I also have a few tubs of similar size, so i could do quite a few little set-ups, 
Anyone have a link to some cheap lil filters which would be suitable for this sized tank?
I have access to UV tubes for the plants with my hobby keeping Lizards etc... so i do have one or two hanging around the house spare.
Let me know guys, would also be interested in keeping a few small fish with the shrimp if possible.
John


----------



## Esfa (Apr 15, 2007)

That's plenty big enough for shrimp.  
I'd suggest something easy to begin with, like cherry shrimp.

Good guide here:
http://www.reptileforums.co.uk/fish-keeping/167993-how-set-up-tank-dwarf.html

I'd suggest using a small sponge filter in that size tank. ebay has loads. :2thumb:


----------



## daz30347 (Aug 30, 2007)

Hi.
Just wandering how you get algae to collect enough for them to feed on.
Great care-sheet BTW 
Thanks, John


----------



## Esfa (Apr 15, 2007)

A mature tank usually has more than enough algae for them. 
But you should supplement them with algae wafers, shrimp pellets and fresh veg.


----------



## The T Lord (Mar 28, 2009)

THANK YOU ESFA 
PS: last post was on my Fathers account if your a tad confused lol.
John


----------



## jakies13 (Aug 30, 2009)

The T Lord said:


> Just wandering if i could keep a colony of Cherry Shrimps or the ones beginning with J(rubbish at names) in a 16x8x8.
> I also have a few tubs of similar size, so i could do quite a few little set-ups,
> Anyone have a link to some cheap lil filters which would be suitable for this sized tank?
> I have access to UV tubes for the plants with my hobby keeping Lizards etc... so i do have one or two hanging around the house spare.
> ...


Would be fine for a nice largish sized colony, works out roughly 17litres, a possible 60+ shrimp would be obtainable.

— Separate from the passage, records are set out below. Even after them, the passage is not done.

/-- A reshard goes on by itself: it tells the others of its start and of its end, and once all have started it sends what it owes,
one message at a time. -/
def pumpReshard (s : State) (r : Reshard) : State :=
  let tell (seq : Nat) (bs : List Byte) (s : State) : State :=
    ((otherRanks s).filter fun g => ¬ r.sent.contains (g, seq)).foldl (fun s g => sendReshard s r g seq bs) s
  let s := tell startSeq (pieceBits r.todo) s
  if ¬ allStarted s r then { s with reshards := s.reshards.map fun x => if x.id = r.id then { x with since := s.device.time } else x }
  else
    let s := if r.todo.isEmpty then tell doneSeq [] s else s
    let start := s.memory.nextReq
    match readResharding s r.tensor with
    | .trap t => failReshard s r t
    | .fail t s => failReshard s r t
    | .wait s => chargeReqs s start (.coll r.id)
    | .ok (t, _) s =>
      let m : Moving := ⟨r, t, figures s.launch.mesh t⟩
      match nextOwed s m with
      | none => s
      | some (g, q) =>
        match owedBytes m g q s with
        | .trap t => failReshard s r t
        | .fail t s => failReshard s r t
        | .wait s => chargeReqs s start (.coll r.id)
        | .ok bs s => sendReshard (chargeReqs s start (.coll r.id)) r g q bs

/-! Landing -/

/-- Writes the cells of a piece at the new buffer (R291, R292, R319). The result is what was written.
DEDUCED: log entry 27. -/
def landCells (m : Moving) (n : Nat) : List (Nat × Option (List Int)) → List (Nat × Byte) → State → Res (List (Nat × Byte))
  | [], ws, s => .ok ws s
  | c :: rest, ws, s =>
    let es := m.t.new.desc.es
    (cellValue m n c s).bind fun v s =>
      (writeRegion s ((m.t.new.desc.base + c.1) % 2 ^ 64, es) (natToBytes es v)).bind fun w s => landCells m n rest (ws ++ w) s

/-- Sets the bit of a piece with a release at dev (R90, R318). -/
def setPieceBit (t : Resharding) (n : Nat) (s : State) : Res (List (Nat × Byte)) :=
  let va := (t.prog + n / 8) % 2 ^ 64
  (readHomeVa s va 1).bind fun b s => writeRegion s (va, 1) [b.headD 0 ||| BitVec.ofNat 8 (2 ^ (n % 8))]

/-- What a piece of this device takes from others is here: every device has started, and its data and terms have come. -/
def pieceHere (s : State) (m : Moving) (n : Nat) : Bool :=
  let me := s.launch.rank4
  let src := (pieceCells s.launch.mesh m.t me n).map fun c => cellSource s.launch.mesh m.t m.figs me c.2
  allStarted s m.r ∧ src.all fun c =>
    match c with
    | .rank h => if h = me then termsHere s m else (reshardData s m.r h (valueSeq n)).isSome
    | _ => true

/-- RESHARD_PIECE_LAND: the last byte of piece `index2` of tensor `index` lands and its bit is set (R90, R291, R318, R319). -/
def execReshardPieceLand (s : State) : Out :=
  match reshardOf s s.input.index with
  | none => .next s
  | some r =>
    let n := s.input.index2
    if ¬ r.todo.contains n then .next s
    else
      let start := s.memory.nextReq
      match readResharding s r.tensor with
      | .trap t => .next (failReshard s r t)
      | .fail t s => .next (failReshard s r t)
      | .wait s => .next (chargeReqs s start (.coll r.id))
      | .ok (t, _) s1 =>
        let m : Moving := ⟨r, t, figures s1.launch.mesh t⟩
        if ¬ pieceHere s1 m n then .next s
        else
          match (landCells m n (pieceCells s1.launch.mesh t s1.launch.rank4 n) [] s1).bind fun ws s =>
              (setPieceBit t n s).bind fun b s => .ok (ws ++ b) s with
          | .trap f => .next (failReshard s r f)
          | .fail f s => .next (failReshard s r f)
          | .wait s => .next (chargeReqs s start (.coll r.id))
          | .ok ws s =>
            let r' := { r with todo := r.todo.filter (· ≠ n), ws := r.ws ++ ws, since := s.device.time }
            .next { chargeReqs s start (.coll r.id) with
              reshards := s.reshards.map fun x => if x.tensor = r.tensor then r' else x }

Filter choice would be a small air driven sponge filter, somethink like an algarde biofoam 45, not only will this be sufficient but the infrosia (sp) that will grow on it, is ideal baby shrimp first food.

As long as the filter is plenty enough matured, ie... contain sufficient enough of bacteria to sustain the colony and keep on top of the ammonia produced by waste etc etc, it would make a nice sized tank. 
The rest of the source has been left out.